- _MATERIAL TO PROCESS_
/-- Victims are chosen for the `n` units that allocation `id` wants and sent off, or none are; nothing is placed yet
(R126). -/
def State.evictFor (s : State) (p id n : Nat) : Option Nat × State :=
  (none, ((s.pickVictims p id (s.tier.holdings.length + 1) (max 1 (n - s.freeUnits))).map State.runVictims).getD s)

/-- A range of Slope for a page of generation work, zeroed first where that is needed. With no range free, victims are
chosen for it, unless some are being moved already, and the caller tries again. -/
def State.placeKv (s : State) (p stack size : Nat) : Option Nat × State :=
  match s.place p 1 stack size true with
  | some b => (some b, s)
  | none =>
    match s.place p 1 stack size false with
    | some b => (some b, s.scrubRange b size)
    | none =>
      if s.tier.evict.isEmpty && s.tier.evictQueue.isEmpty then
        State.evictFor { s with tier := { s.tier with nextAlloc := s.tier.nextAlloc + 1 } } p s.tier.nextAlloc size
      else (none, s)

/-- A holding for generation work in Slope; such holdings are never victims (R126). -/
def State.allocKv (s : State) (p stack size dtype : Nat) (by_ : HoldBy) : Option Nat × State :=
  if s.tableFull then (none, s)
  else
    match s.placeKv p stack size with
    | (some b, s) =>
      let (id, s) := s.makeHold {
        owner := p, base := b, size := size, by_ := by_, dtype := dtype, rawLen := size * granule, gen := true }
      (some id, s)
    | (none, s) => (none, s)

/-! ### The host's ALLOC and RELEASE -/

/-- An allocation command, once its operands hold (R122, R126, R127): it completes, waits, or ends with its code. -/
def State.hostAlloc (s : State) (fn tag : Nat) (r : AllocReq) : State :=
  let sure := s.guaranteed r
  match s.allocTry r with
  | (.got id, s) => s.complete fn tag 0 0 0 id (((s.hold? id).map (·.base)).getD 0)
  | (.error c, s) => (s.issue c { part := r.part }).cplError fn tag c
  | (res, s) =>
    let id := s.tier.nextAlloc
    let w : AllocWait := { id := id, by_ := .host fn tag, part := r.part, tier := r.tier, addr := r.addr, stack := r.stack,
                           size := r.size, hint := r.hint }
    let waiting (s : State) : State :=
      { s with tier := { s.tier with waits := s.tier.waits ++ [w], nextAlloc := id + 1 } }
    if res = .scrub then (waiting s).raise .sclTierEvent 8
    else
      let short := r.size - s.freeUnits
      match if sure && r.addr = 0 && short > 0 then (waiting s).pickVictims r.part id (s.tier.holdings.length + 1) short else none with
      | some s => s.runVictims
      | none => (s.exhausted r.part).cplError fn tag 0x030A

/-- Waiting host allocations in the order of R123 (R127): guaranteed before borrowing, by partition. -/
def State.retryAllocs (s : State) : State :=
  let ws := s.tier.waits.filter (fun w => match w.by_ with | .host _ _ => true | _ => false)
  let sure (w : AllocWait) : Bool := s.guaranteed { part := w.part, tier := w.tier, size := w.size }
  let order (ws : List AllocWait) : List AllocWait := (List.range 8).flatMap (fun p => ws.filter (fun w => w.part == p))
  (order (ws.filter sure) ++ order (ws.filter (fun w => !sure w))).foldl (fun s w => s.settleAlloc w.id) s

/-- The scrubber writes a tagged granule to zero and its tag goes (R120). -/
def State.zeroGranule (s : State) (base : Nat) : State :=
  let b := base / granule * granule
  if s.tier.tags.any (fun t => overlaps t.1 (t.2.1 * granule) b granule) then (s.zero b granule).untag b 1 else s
---
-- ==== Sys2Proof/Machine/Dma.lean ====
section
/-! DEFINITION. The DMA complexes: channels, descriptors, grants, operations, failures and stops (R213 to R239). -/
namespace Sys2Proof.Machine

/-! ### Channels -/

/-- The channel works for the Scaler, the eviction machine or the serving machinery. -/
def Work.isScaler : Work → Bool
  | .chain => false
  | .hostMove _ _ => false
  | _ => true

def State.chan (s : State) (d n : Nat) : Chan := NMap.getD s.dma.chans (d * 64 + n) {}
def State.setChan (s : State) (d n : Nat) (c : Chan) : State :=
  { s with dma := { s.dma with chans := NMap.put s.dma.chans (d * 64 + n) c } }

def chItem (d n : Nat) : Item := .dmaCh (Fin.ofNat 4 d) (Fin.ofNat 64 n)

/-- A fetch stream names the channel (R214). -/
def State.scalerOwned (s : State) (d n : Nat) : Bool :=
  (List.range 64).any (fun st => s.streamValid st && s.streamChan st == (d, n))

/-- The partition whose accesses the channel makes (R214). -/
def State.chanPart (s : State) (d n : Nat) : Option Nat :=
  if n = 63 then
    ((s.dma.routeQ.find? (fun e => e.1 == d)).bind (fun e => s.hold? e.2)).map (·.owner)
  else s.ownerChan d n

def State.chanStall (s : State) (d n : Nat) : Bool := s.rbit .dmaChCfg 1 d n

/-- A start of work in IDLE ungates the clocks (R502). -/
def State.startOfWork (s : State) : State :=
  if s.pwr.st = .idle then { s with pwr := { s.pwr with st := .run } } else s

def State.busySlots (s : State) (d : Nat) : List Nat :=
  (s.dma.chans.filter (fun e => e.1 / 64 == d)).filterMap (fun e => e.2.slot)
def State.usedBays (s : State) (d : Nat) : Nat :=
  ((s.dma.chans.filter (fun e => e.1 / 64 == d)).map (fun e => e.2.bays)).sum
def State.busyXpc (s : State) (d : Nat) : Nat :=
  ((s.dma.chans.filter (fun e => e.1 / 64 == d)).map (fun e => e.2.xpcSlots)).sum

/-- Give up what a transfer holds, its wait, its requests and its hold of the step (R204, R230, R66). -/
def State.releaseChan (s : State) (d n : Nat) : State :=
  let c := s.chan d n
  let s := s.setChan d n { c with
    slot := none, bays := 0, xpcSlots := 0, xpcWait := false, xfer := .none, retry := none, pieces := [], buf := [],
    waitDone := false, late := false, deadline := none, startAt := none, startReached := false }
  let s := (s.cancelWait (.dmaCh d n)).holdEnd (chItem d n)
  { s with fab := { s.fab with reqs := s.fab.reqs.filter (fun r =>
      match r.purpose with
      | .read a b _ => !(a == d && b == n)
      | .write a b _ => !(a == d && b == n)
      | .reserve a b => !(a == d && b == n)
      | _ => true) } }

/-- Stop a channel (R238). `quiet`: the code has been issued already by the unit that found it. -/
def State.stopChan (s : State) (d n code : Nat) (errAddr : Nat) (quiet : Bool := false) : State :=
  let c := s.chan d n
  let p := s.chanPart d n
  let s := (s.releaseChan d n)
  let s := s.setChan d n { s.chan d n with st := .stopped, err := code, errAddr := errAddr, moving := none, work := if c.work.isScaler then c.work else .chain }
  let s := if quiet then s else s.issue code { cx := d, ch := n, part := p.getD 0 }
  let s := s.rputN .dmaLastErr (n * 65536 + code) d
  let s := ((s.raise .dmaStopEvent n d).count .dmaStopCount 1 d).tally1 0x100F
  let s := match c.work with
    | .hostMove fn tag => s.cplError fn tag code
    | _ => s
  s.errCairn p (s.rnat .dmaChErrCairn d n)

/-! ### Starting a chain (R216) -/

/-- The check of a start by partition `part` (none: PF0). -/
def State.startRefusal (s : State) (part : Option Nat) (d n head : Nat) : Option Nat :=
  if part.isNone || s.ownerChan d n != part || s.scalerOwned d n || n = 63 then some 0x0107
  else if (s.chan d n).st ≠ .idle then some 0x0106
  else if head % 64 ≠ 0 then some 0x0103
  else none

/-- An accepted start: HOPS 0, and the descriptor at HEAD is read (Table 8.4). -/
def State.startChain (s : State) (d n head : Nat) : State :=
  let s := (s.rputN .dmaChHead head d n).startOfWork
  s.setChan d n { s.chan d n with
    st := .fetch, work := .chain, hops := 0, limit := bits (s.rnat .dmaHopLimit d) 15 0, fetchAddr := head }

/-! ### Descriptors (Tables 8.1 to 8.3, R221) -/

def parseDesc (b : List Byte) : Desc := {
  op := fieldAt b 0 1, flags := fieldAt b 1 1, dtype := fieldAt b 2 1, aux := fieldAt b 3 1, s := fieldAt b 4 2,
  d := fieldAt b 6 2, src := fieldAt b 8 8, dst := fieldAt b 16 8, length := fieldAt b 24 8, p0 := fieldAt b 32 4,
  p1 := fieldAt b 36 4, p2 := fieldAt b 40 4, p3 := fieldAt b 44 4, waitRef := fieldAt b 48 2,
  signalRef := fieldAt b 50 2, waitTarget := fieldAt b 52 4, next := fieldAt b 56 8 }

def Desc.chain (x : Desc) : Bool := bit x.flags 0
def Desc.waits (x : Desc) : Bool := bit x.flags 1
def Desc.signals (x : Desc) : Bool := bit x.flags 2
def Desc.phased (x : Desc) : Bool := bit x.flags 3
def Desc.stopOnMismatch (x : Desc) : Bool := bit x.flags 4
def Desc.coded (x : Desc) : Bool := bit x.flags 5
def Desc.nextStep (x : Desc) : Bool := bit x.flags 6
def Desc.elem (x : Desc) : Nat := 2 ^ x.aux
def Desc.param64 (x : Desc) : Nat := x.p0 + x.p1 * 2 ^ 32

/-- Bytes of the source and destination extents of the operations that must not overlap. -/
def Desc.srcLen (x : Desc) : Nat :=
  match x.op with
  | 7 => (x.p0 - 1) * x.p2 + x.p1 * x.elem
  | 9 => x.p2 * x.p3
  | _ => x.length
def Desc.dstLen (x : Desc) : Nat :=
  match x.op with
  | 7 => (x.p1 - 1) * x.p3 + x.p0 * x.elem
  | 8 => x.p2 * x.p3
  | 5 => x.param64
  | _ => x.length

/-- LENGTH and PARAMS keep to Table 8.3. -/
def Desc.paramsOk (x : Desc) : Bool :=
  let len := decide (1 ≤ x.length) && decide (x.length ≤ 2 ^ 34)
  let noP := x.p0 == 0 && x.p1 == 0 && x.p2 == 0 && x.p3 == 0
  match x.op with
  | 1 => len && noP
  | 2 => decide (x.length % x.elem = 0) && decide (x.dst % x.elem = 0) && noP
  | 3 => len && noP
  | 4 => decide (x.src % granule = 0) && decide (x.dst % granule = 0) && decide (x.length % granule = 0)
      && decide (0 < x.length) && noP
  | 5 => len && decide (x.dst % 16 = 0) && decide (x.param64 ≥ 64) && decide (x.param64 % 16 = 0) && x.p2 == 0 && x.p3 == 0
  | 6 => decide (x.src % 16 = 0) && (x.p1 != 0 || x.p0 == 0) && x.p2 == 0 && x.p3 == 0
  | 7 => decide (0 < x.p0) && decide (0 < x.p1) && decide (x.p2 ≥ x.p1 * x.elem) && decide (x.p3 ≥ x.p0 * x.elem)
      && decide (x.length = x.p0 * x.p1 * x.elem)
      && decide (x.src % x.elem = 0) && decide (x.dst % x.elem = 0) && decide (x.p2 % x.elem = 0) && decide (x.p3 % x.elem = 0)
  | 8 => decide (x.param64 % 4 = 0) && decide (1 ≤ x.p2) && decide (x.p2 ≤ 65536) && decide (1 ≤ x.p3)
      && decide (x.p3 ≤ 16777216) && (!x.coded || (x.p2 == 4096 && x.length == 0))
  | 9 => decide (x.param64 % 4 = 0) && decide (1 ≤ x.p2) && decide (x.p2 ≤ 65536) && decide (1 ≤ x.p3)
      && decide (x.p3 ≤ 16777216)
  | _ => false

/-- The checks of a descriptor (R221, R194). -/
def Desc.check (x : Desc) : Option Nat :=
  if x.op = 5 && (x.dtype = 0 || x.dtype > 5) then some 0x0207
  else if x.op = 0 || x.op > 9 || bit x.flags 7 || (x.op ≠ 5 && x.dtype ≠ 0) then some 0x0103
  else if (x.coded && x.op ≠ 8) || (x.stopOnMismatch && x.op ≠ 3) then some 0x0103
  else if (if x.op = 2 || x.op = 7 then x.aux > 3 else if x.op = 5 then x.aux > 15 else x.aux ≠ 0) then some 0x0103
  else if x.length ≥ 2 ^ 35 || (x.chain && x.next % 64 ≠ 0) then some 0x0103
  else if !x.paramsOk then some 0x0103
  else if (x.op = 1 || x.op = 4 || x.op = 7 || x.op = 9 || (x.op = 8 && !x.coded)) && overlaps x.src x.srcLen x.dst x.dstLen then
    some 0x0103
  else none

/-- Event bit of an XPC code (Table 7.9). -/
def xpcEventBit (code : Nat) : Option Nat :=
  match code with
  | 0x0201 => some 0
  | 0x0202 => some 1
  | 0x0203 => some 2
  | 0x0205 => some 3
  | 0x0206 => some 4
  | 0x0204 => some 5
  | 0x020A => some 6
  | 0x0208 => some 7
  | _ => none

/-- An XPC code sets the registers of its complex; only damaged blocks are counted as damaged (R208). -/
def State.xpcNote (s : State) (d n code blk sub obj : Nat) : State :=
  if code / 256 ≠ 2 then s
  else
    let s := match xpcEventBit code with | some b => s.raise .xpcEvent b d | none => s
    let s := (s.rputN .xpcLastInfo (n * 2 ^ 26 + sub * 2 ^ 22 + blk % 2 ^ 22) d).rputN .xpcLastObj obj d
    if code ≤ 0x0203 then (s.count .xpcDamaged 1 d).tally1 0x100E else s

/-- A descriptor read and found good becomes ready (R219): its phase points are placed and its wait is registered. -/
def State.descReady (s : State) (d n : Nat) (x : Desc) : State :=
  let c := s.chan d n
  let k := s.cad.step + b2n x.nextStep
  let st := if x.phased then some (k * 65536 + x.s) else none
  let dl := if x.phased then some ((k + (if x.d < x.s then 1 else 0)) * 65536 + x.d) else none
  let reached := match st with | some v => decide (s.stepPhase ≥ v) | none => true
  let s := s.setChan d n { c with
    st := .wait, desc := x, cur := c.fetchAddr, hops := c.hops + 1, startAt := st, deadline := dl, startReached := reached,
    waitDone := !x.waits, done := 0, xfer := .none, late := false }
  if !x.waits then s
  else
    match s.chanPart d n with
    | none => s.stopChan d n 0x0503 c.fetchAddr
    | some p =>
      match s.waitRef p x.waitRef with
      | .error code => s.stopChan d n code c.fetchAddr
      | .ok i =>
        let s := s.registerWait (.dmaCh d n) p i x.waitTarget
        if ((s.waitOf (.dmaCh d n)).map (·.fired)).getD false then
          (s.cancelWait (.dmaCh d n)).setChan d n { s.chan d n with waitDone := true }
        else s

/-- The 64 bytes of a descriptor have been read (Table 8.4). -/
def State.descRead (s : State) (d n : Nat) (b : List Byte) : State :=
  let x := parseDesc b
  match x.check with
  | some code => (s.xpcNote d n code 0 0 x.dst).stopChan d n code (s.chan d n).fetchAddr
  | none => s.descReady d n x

- _ABOUT THIS EXERCISE_
Search the listing above for the string "stopChan" and copy each line that has it.

- _EXERCISE ANSWER_
def State.stopChan (s : State) (d n code : Nat) (errAddr : Nat) (quiet : Bool := false) : State :=
    | none => s.stopChan d n 0x0503 c.fetchAddr
      | .error code => s.stopChan d n code c.fetchAddr
  | some code => (s.xpcNote d n code 0 0 x.dst).stopChan d n code (s.chan d n).fetchAddr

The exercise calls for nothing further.